Task data:
-- ==== Sys2Proof/Machine/Registers.lean ====
section
/-!
DEFINITION. The special registers (R45, R70, R303 and the chapters that own them): what a read returns and what a write does,
in one place for SRD, SWR, the register pages of cores (R285) and the events that write a register. TSTAT and its four
actions stand here too (R298, R408).
-/

namespace Sys2Proof.Machine

/-! Partitions and sleeping. -/

/-- The valid partition that holds a core (R275). -/
def State.partOf (s : State) (core : Nat) : Option Nat :=
  let slice := if isControl core then (core - 576) / 2 else core / 48
  (tfind? s.parts (fun p q => q.valid && inPart p q slice)).map (·.1)

/-- The partition is set, whether or not it had an entry. -/
def State.putPart (s : State) (p : Nat) (f : Part → Part) : State :=
  { s with parts := tput s.parts p (f ((tget s.parts p).getD Part.idle)) }

/-! The deckle's values. -/

/-- TIMEST (R327). -/
def Deckle.timest (d : Deckle) : Nat :=
  (if d.fail then 1 else 0) + (if d.epsMax < d.unc then 2 else 0) + (if d.xcl then 4 else 0) + (if d.ref then 8 else 0)

/-- The closing delay Δ of values of EPSMAX and D (R327). -/
def closing (epsMax d : Nat) : Nat := 2 * epsMax + d

/-- A change in its transition: the closing delays before and after (R335). -/
def Deckle.transition (d : Deckle) : Option (Nat × Nat) :=
  (d.changes.find? (fun c => match c.deltas with | some (_, _, e) => decide (d.early ≤ e) | none => false)).bind
    (fun c => c.deltas.map (fun x => (x.1, x.2.1)))

/-- The closing delay of LDAT: the larger one during a transition (R335). -/
def Deckle.deltaRead (d : Deckle) : Nat :=
  match d.transition with
  | some (a, b) => max a b
  | none => closing d.epsMax d.dlvb

/-- The closing delay by which a home tests LATE: the smaller one during a transition (R335). -/
def Deckle.deltaLate (d : Deckle) : Nat :=
  match d.transition with
  | some (a, b) => min a b
  | none => closing d.epsMax d.dlvb

/-! Which registers there are (R45, R70). -/

/-- The level of an assigned register number. -/
def regLevel (n : Nat) : Option Level :=
  if n ≤ 0x01C || (0x020 ≤ n && n ≤ 0x027) || (0x030 ≤ n && n ≤ 0x033) || (0x040 ≤ n && n ≤ 0x042) then some .user
  else if (0x080 ≤ n && n ≤ 0x08C) || (0x100 ≤ n && n ≤ 0x10B) || (0x400 ≤ n && n ≤ 0x408) then some .supervisor
  else if 0x200 ≤ n && n ≤ 0x213 then some .hypervisor
  else none

/-- The registers a write may name. -/
def regWritable (n : Nat) : Bool :=
  [0x010, 0x011, 0x013, 0x014, 0x015, 0x016, 0x081, 0x086, 0x087, 0x088, 0x089, 0x08A, 0x08C, 0x402, 0x407, 0x408,
    0x200, 0x201, 0x202, 0x203, 0x205, 0x206, 0x207, 0x208, 0x209, 0x20A, 0x20B, 0x20D, 0x20E, 0x20F, 0x210, 0x211,
    0x212].contains n || (0x100 ≤ n && n ≤ 0x10B)

/-- A register of 128 bits (R246). -/
def regWide (n : Nat) : Bool := decide (0x100 ≤ n) && decide (n ≤ 0x103)

/-! Reading. -/

/-- LIVEMASK and HELPMASK (R60). -/
def Warp.laneMask (w : Warp) (helper : Bool) : Mask := maskOf ((w.running.filter (fun p => p.2.helper == helper)).map (·.1))

/-- The open extended-set state of a warp (R68). -/
def Core.xlockst (k : Core) (slot : Nat) (w : Warp) : Nat :=
  let sib := slot ^^^ 1
  let sibHolds := match tget k.warps sib with | some x => x.xown | none => false
  (if w.xown then 1 else 0) + (if sibHolds then 2 else 0) + (if (tget k.xsets (slot / 2)).isSome then 4 else 0)

/-- A user-level register as a lane of the issuing warp reads it (R70). A control-core thread has no block and no launch: BLKX to BLKZ,
BLKDIM, LNCHX to LNCHZ and GANGPOS read 0 there, which is the model's choice (log 14). -/
def State.userReg (s : State) (w : Warp) (lane : Nat) (t : Thread) (n : Nat) : Word :=
  let c := s.cur.core
  let b := tget s.blocks w.block
  let l := b.bind (fun b => tget s.launches b.launch)
  let blk (f : Block → Nat) : Nat := match b with | some b => f b | none => 0
  let rec_ (i : Nat) : Nat := match l with | some l => l.w i | none => 0
  let bound := (s.core c).pbnd.getD w.homeSlot (0, 0, 0)
  let compute := !isControl c
  match n with
  | 0x000 => BitVec.ofNat 32 lane
  | 0x001 => BitVec.ofNat 32 (w.index + 65536 * s.cur.slot)
  | 0x002 => BitVec.ofNat 32 (blk Block.bx)
  | 0x003 => BitVec.ofNat 32 (blk Block.by_)
  | 0x004 => BitVec.ofNat 32 (blk Block.bz)
  | 0x005 => BitVec.ofNat 32 (rec_ 4 % 2 ^ 30)
  | 0x006 => BitVec.ofNat 32 (rec_ 5)
  | 0x007 => BitVec.ofNat 32 (rec_ 6)
  | 0x008 => BitVec.ofNat 32 (rec_ 7)
  | 0x009 => BitVec.ofNat 32 (blk Block.gangPos + 4 * (blk Block.gangSize - 1))
  | 0x00A => if compute then BitVec.ofNat 32 (c % 4 + 4 * (c / 4 % 12)) else 0
  | 0x00B => BitVec.ofNat 32 (if compute then c / 48 else (c - 576) / 2)
  | 0x00C => BitVec.ofNat 32 s.pkg
  | 0x00D => s.cur.mask
  | 0x00E => w.laneMask false
  | 0x00F => w.laneMask true
  | 0x010 => t.fpmode
  | 0x011 => t.fpflags
  | 0x012 => t.excmask
  | 0x013 => w.partn
  | 0x014 => t.meetv
  | 0x015 => t.tmctl
  | 0x016 => t.tmshape
  | 0x017 => lo32 t.lstamp
  | 0x018 => hi32 t.lstamp
  | 0x019 => BitVec.ofNat 32 s.deckle.timest
  | 0x01A => BitVec.ofNat 32 s.deckle.unc
  | 0x01B => BitVec.ofNat 32 s.deckle.epsMax
  | 0x01C => BitVec.ofNat 32 s.deckle.dlvb
  | 0x030 => BitVec.ofNat 32 bound.1
  | 0x031 => BitVec.ofNat 32 bound.2.1
  | 0x032 => BitVec.ofNat 32 bound.2.2
  | 0x033 => BitVec.ofNat 32 ((s.core c).xlockst s.cur.slot w)
  | 0x040 => BitVec.ofNat 32 (w.curDid + 65536 * w.homeDid)
  | 0x041 => BitVec.ofNat 32 (w.curSlot + 4 * w.homeSlot + 16 * w.gates.length)
  | 0x042 => match tget s.parts w.part with | some q => q.lattol | none => 0
  | _ => BitVec.ofNat 32 (w.cnt (n - 0x020))

/-- Suspended warp slots of a core (R298). -/
def Core.suspended (k : Core) : Word := maskOf ((k.warps.filter (fun w => w.2.susp.isSome)).map (·.1))

/-- PARTCFG of a partition (R276). -/
def Part.cfg (p : Nat) (q : Part) : Nat :=
  let code := match q.size with | 2 => 1 | 3 => 2 | 4 => 3 | 6 => 4 | 12 => 5 | _ => 0
  if q.valid then 2 ^ 31 + 16 * code + p else p

/-- V of an ownership entry reads 0 where its world is not the partition's (R278). -/
def Part.mayCopy (q : Part) : Bool := q.eot.v && q.eot.ns == q.ns && q.eot.engines != 0

/-- Words 0 and 1 of an ownership entry, and its balance in units (R276, R278, R279). -/
def Part.eotWord (q : Part) (n : Nat) : Word :=
  match n with
  | 0 => BitVec.ofNat 32 ((if q.eot.v && q.eot.ns == q.ns then 2 ^ 31 else 0) + (if q.eot.ns then 2 ^ 30 else 0) + q.eot.engines.toNat)
  | 1 => BitVec.ofNat 32 q.eot.budget
  | _ => BitVec.ofInt 32 (q.eot.balance / 1300)

/-- A supervisor or hypervisor register of a core, in 128 bits (R246, R276, R285, R292). `page` says that a core's register
page is read. -/
def State.coreReg (s : State) (c : Nat) (page : Bool) (seed : Nat) (n : Nat) : BitVec 128 :=
  let k := s.core c
  let p := s.partOf c
  let q := (p.bind (tget s.parts)).getD Part.idle
  let e := (tget s.parts s.eotidx.toNat).getD Part.idle
  let w32 (x : Word) : BitVec 128 := x.setWidth 128
  let own := !(page && !isControl c)
  if regWide n then k.dpart.getD (n - 0x100) 0
  else
    w32 (match n with
      | 0x080 => k.trap.tcause
      | 0x081 => k.trap.tpc
      | 0x082 => k.trap.tlane
      | 0x083 => k.trap.taddrlo
      | 0x084 => k.trap.taddrhi
      | 0x085 => k.trap.tframe
      | 0x086 => k.trap.tvec
      | 0x087 => k.suspended
      | 0x088 => if own then q.fqlo else 0
      | 0x089 => if own then q.fqhi else 0
      | 0x08A => if own then q.fqsize else 0
      | 0x08B => if own then q.fqtail else 0
      | 0x08C => if own then q.fqhead else 0
      | 0x104 => k.ishare.getD 0 0
      | 0x105 => k.ishare.getD 1 0
      | 0x106 => k.ishare.getD 2 0
      | 0x107 => k.ishare.getD 3 0
      | 0x108 => k.ckint.getD 0 0
      | 0x109 => k.ckint.getD 1 0
      | 0x10A => k.ckint.getD 2 0
      | 0x10B => k.ckint.getD 3 0
      | 0x200 => q.pgtlo
      | 0x201 => q.pgthi
      | 0x202 => s.rotlo
      | 0x203 => s.rothi
      | 0x204 => if q.ns then 1 else 0
      | 0x205 => q.pkey
      | 0x206 => BitVec.ofNat 32 s.deckle.epsMax
      | 0x207 => BitVec.ofNat 32 s.deckle.dlvb
      | 0x208 => match p with | some p => BitVec.ofNat 32 (Part.cfg p q) | none => 0
      | 0x209 => s.eotidx
      | 0x20A => e.eotWord 0
      | 0x20B => e.eotWord 1
      | 0x20C => e.eotWord 2
      | 0x20D => q.wtlo
      | 0x20E => q.wthi
      | 0x20F => q.wtsize
      | 0x210 => q.miglo
      | 0x211 => q.mighi
      | 0x212 => BitVec.ofNat 32 ((if q.migEn then 1 else 0) + (if q.migOvf then 2 else 0) + (if q.migBsel then 8 else 0) +
          256 * q.migLog)
      | 0x213 => BitVec.ofNat 32 q.migCnt
      | 0x400 => if isControl c || page then q.lseedlo else BitVec.ofNat 32 seed
      | 0x401 => if isControl c || page then q.lseedhi else BitVec.ofNat 32 (seed / 2 ^ 32)
      | 0x402 => q.detmode
      | 0x403 => q.digest.setWidth 32
      | 0x404 => (q.digest >>> 32).setWidth 32
      | 0x405 => (q.digest >>> 64).setWidth 32
      | 0x406 => (q.digest >>> 96).setWidth 32
      | 0x407 => q.ckintdef
      | _ => q.fpmdef)

/-! Writing. -/

/-- A shape that TMSHAPE holds: [−1, 64] or +∞ (R240). -/
def shapeOk (v : Word) : Bool :=
  let x := v.toNat
  decide (x ≤ 0x42800000) || x == 0x7F800000 || (decide (2 ^ 31 ≤ x) && decide (x ≤ 0xBF800000))

/-- A user-level register takes a lane's value; none where the value is refused (R62, R82, R84, R240). -/
def Thread.writeReg (t : Thread) (n : Nat) (v : Word) : Option Thread :=
  match n with
  | 0x010 => some { t with fpmode := v &&& 0x3FF }
  | 0x011 => some { t with fpflags := v &&& 0x1F }
  | 0x014 => some { t with meetv := v }
  | 0x015 => some { t with tmctl := v &&& 0x1F }
  | 0x016 => if shapeOk v then some { t with tmshape := v } else none
  | _ => none

/-- A size code of PARTN (R62). -/
def partnOk (v : Word) : Bool := decide (1 ≤ field v.toNat 2 0) && decide (field v.toNat 2 0 ≤ 5)

/-- Two fields of bits overlap. -/
def overlaps (a b : Nat) : Bool := a &&& b != 0

/-- The refusals of a DPART write that concern its value (R246). -/
def Core.dpartOk (k : Core) (d : Nat) (v : Nat) : Bool :=
  !dpV v || (dpWarps v != 0 && decide (4 ≤ dpSize v) && decide (dpBase v ≤ 76) && decide (dpBase v + dpSize v ≤ 80) &&
    (List.range 4).all (fun e =>
      let o := k.dp e
      e == d || !dpV o ||
        (!overlaps (dpWarps o) (dpWarps v) && !overlaps (field o 63 56) (field v 63 56) && dpDid o != dpDid v &&
          (decide (dpBase o + dpSize o ≤ dpBase v) || decide (dpBase v + dpSize v ≤ dpBase o)))))

/-- The defined bits of a DPART (R12, R246). -/
def dpartMask : BitVec 128 := 0xC0000FFFFFFFF7FFFF7F7F7FFFFFFFFF#128

/-- A DID comes to hold a slot of a partition where it held none: its intervals count from now (R257). -/
def State.beginDomain (s : State) (c did : Nat) : State :=
  match s.partOf c with
  | some p =>
    if s.cores.any (fun k => s.partOf k.1 == some p && (k.2.slotOf did).isSome) then s
    else s.modDomain p did (fun d => { d with dueAt := s.deckle.early })
  | none => s

/-- A write of a DPART (R246, R268): the slot's L1 lines leave, and the table slots of its old and new masks are invalid. -/
def State.writeDpart (s : State) (c d : Nat) (v : BitVec 128) : Option State :=
  let k := s.core c
  let x := v &&& dpartMask
  if !(s.resident c d).isEmpty || k.frozen.contains d || !k.dpartOk d x.toNat then none
  else
    let gone := field (k.dp d) 63 56 ||| field x.toNat 63 56
    let s0 := if dpV x.toNat then s.beginDomain c (dpDid x.toNat) else s
    let s1 := (s0.putCore c (fun k => k)).flushL1 c d
    let s2 := s1.modCore c (fun k => { k with
      dpart := k.dpart.set d x
      tms := k.tms.filter (fun p => !bit gone p.1) })
    some (match s.partOf c with | some p => s2.wakePart p | none => s2)

/-- The sizes of PARTCFG's codes (R276). -/
def cfgSize (code : Nat) : Option Nat := [1, 2, 3, 4, 6, 12][code]?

Prompt: Please return exactly the lines from the first line of the material through the one with "if n ≤ 0x01C", and no lines after it.

Output for this task:
-- ==== Sys2Proof/Machine/Registers.lean ====
section
/-!
DEFINITION. The special registers (R45, R70, R303 and the chapters that own them): what a read returns and what a write does,
in one place for SRD, SWR, the register pages of cores (R285) and the events that write a register. TSTAT and its four
actions stand here too (R298, R408).
-/

namespace Sys2Proof.Machine

/-! Partitions and sleeping. -/

/-- The valid partition that holds a core (R275). -/
def State.partOf (s : State) (core : Nat) : Option Nat :=
  let slice := if isControl core then (core - 576) / 2 else core / 48
  (tfind? s.parts (fun p q => q.valid && inPart p q slice)).map (·.1)

/-- The partition is set, whether or not it had an entry. -/
def State.putPart (s : State) (p : Nat) (f : Part → Part) : State :=
  { s with parts := tput s.parts p (f ((tget s.parts p).getD Part.idle)) }

/-! The deckle's values. -/

/-- TIMEST (R327). -/
def Deckle.timest (d : Deckle) : Nat :=
  (if d.fail then 1 else 0) + (if d.epsMax < d.unc then 2 else 0) + (if d.xcl then 4 else 0) + (if d.ref then 8 else 0)

/-- The closing delay Δ of values of EPSMAX and D (R327). -/
def closing (epsMax d : Nat) : Nat := 2 * epsMax + d

/-- A change in its transition: the closing delays before and after (R335). -/
def Deckle.transition (d : Deckle) : Option (Nat × Nat) :=
  (d.changes.find? (fun c => match c.deltas with | some (_, _, e) => decide (d.early ≤ e) | none => false)).bind
    (fun c => c.deltas.map (fun x => (x.1, x.2.1)))

/-- The closing delay of LDAT: the larger one during a transition (R335). -/
def Deckle.deltaRead (d : Deckle) : Nat :=
  match d.transition with
  | some (a, b) => max a b
  | none => closing d.epsMax d.dlvb

/-- The closing delay by which a home tests LATE: the smaller one during a transition (R335). -/
def Deckle.deltaLate (d : Deckle) : Nat :=
  match d.transition with
  | some (a, b) => min a b
  | none => closing d.epsMax d.dlvb

/-! Which registers there are (R45, R70). -/

/-- The level of an assigned register number. -/
def regLevel (n : Nat) : Option Level :=
  if n ≤ 0x01C || (0x020 ≤ n && n ≤ 0x027) || (0x030 ≤ n && n ≤ 0x033) || (0x040 ≤ n && n ≤ 0x042) then some .user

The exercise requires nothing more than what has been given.